/-! ## The hold areas of the SME (R300, R314) -/

/-- A record for the SME that the switch has come to hold finds the hold area of its block full: it is discarded and counted, and the
block's next record for the SME carries LOST. -/
def State.smeOverflow (s : State) : State :=
  match s.sw.held.getLast? with
  | some h =>
    match h.offered.packet with
    | .ring f =>
      let ix := bits f.address 23 8
      let t := { s with sw := { s.sw with held := s.sw.held.dropLast } }
      let n := ix - 0x5300
      let m := ix - 0x5880
      if h.offered.outs ≠ [portSme] then s
      else if 0x5300 ≤ ix ∧ ix < 0x5310 ∧ 32 < s.smeHeld ix then
        (t.setCan n { t.canCtl n with smeLost := true }).bump (Obj.canSmeDrops n)
      else if 0x5880 ≤ ix ∧ ix < 0x58A0 ∧ 8 < s.smeHeld ix then
        (t.setChan m { t.chan m with smeLost := true }).bump (Obj.uartSmeDrops m)
      else s
    | _ => s
  | none => s

end Sys2Proof.Machine
end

+---+

What is required:
Scan the records above for the word "offered" and return every line where it occurs.

Exercise answer:
    match h.offered.packet with
      if h.offered.outs ≠ [portSme] then s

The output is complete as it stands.